I participated in a scene classification hackathon and using the fastai library I was able to do pretty well and get in the top 5% or so. However, my model was getting confused a lot between some classes (mountains vs glaciers and buildings vs streets) Now although these classes can easily be misunderstood, what can I do if I have to improve my model? I’ve tried progressive image resizing which helped improve the accuracy a bit but the confusion still exists.
One idea that came to my mind was to train a model using only the classes where it doesn’t get confused and then later add the other ones but that would cause a problem in the neural net output since first there might be 4 neurons and later we will require more.

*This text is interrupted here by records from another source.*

-- ==== Sys2Proof/Machine/Queues.lean ====
section
/-! DEFINITION. Command queues (R282 to R286): reading a slot, accepting and refusing a command, the order of starts, and the
effect of each command. -/

namespace Sys2Proof.Machine

/-- The state that a step of the module leads to. -/
def nextOf (s : State) : Out → State
  | .next t => t
  | .fault _ => s
  | .refused _ => s

/-! ### Commands (R284) -/

/-- A command in 64 bytes. -/
def Command.ofBytes (b slot : Nat) : Command :=
  let dw (off : Nat) : Nat := recDw b off
  { op := BitVec.ofNat 8 (bits (dw 0) 56 8), ovl := bits (dw 0) 55 1 == 1, mode := BitVec.ofNat 2 (bits (dw 0) 48 2),
    phase := BitVec.ofNat 16 (bits (dw 0) 32 16), addr := BitVec.ofNat 64 (dw 8), value := BitVec.ofNat 64 (dw 16),
    cnt := BitVec.ofNat 64 (dw 24),
    clean := bits (dw 0) 50 5 == 0 && bits (dw 0) 0 32 == 0 && (span 0 4).all fun i => dw (0x20 + 8 * i) == 0, slot := slot }

/-- A LAUNCH or a GRAPH. -/
def Command.isWork (c : Command) : Bool := c.op == 1 || c.op == 2

/-- What dispatch refuses in the fields of a command (R284 to R286). -/
def Command.bad (c : Command) (j : Job) : Bool :=
  !decide (1 ≤ c.op.toNat ∧ c.op.toNat ≤ 7) || !c.clean || (c.ovl && !c.isWork) ||
  (c.mode != 0 && c.op != 3 && c.op != 5) || (c.op == 3 && c.mode == 3) || (c.cnt != 0 && c.op != 2) ||
  ((c.op == 3 || c.op == 4) && c.addr.toNat % 8 != 0) || (c.op == 2 && c.cnt.toNat % 8 != 0) || j.endTaken || j.endPosted == some [] ||
  (c.isWork && decide (c.phase.toNat < j.ended))

/-! ### Queues -/

/-- A queue of a job. -/
def Job.queue (j : Job) (q : Nat) : Option Queue := tget none j.queues q
def Job.setQueue (j : Job) (q : Nat) (x : Queue) : Job := { j with queues := tset none j.queues q (some x) }

def State.queue (s : State) (job q : Nat) : Option Queue := (s.job job).bind fun j => j.queue q
def State.modQueue (s : State) (job q : Nat) (f : Queue → Queue) : State :=
  s.modJob job fun j => match j.queue q with
    | none => j
    | some x => j.setQueue q (f x)

/-- JOBEND no longer waits for a queue. -/
def Job.endRead (j : Job) (q : Nat) : Job :=
  { j with endPosted := j.endPosted.map fun l => l.filter fun e => e.1 != q }

/-- Refuse a command (R286): its counter shows STATE 0b10, the notice is posted and the queue stops at the slot. -/
def State.refuseCmd (s : State) (job q : Nat) (c : Command) : State :=
  let counter : Option Word :=
    if c.op = 2 then some c.cnt
    else if c.op = 1 ∧ c.addr.toNat % 256 = 0 then some (s.dword job (c.addr.toNat + 0x70)) else none
  let t := match counter with
    | none => s
    | some a => if a.toNat % 8 = 0 then s.putWord job a (counterWord .cancelled 0) else s
  ((t.notice job 2 0 0 (BitVec.ofNat 64 (2 ^ 32 * q + c.slot))).modQueue job q fun x =>
    { x with stopped := true, cmds := x.cmds.filter fun p => p.accepted }).modJob job fun j => j.endRead q

/-- A step of dispatch that a full log or hold queue holds up. -/
def orPressed (s : State) (o : Option State) : Out :=
  match o with
  | some t => .next t
  | none => .next s.pressed

/-! ### Order of starts (R285) -/

/-- A command that has been read is complete. A GRAPH of which a launch was cancelled counts as complete when every launch has ended, which
R285’s table, "all its launches are complete", leaves open (DEDUCED from R65 and R66, log entry 37). -/
def State.cmdDone (s : State) (p : Pending) : Bool :=
  p.done || (p.cmd.isWork && p.accepted && match s.graph p.graph with
    | none => true
    | some g => g.state != CState.running)

/-- Which commands of a list may be under way: each starts when the one before is complete, an OVL one when it has started. -/
def State.startsFrom (s : State) (prevStarted prevDone : Bool) : List Pending → List Bool
  | [] => []
  | p :: r =>
    let can := prevDone || (p.cmd.ovl && prevStarted)
    can :: State.startsFrom s can (s.cmdDone p) r

/-- The commands of a queue with whether each may be under way, and whether all before it are complete. -/
def State.cmdsOf (s : State) (q : Queue) : List (Pending × Bool) := q.cmds.zip (s.startsFrom true true q.cmds)

/-- Mark the first command that a predicate picks. -/
def markFirst (f : Pending → Bool) (g : Pending → Pending) : List Pending → List Pending
  | [] => []
  | p :: r => if f p then g p :: r else p :: markFirst f g r

/-- Complete commands leave the head of a queue. -/
def State.trim (s : State) (job queue : Nat) : State :=
  s.modQueue job queue fun x => { x with cmds := x.cmds.dropWhile s.cmdDone }

/-- The first command of a queue with an opcode that is not complete and may be under way. -/
def State.currentIn (s : State) (q : Queue) (op : BitVec 8) (started : Bool) : Option Pending :=
  ((s.cmdsOf q).find? fun e => e.1.cmd.op == op && e.1.accepted && !e.1.done && e.1.started == started && e.2).map Prod.fst

/-- That of a queue by number. -/
def State.current (s : State) (job queue : Nat) (op : BitVec 8) (started : Bool) : Option Pending :=
  (s.queue job queue).bind fun q => s.currentIn q op started

/-- Change the first command that stands like a given one. -/
def State.modPending (s : State) (job queue : Nat) (p : Pending) (g : Pending → Pending) : State :=
  s.modQueue job queue fun x => { x with cmds := markFirst (fun y => y == p) g x.cmds }

/-- The FENCE with which a queue goes on, everything before it being complete. -/
def State.fenceIn (s : State) (q : Queue) : Option Pending := ((q.cmds.dropWhile s.cmdDone).head?).filter fun p => p.cmd.op == 7

/-- The write of a WRITEVAL, performed at its home as a release (R285); none while there is no room for it. -/
def State.writevalDone (s : State) (job : Nat) (c : Command) : Option State :=
  let va := jaddr job c.addr.toNat
  if s.owes va then none else s.tryWord va c.value.toNat s.dispatchClock

/-- The command just read and not yet accepted. -/
def Queue.unaccepted (q : Queue) (op : BitVec 8) : Option Pending := q.cmds.find? fun p => !p.accepted && p.cmd.op == op

/-! ### The order of service (R288) -/

/-- A queue in the order of queue numbers, those of one number by job (log entry 58). -/
def queueKey (job queue : Nat) : Nat := 2 ^ 16 * queue + job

Any suggestions or feedback would be handy
I’ve been thinking about the same for sometime now.
I thought about combining each group of those confusing classes into one class in the original model. Then, train a model on each group of classes that will be trigered after the original model.
This is still just a thought. I didn’t do any expierments yet to see how feasible is this and if the individual models can really better diffrentiate between these confusing classes.
Looking forward to hear more ideas!
Have you tried penalizing those specific classes more? Once you get a good separation you can turn the penalty of and train with a lower learning rate.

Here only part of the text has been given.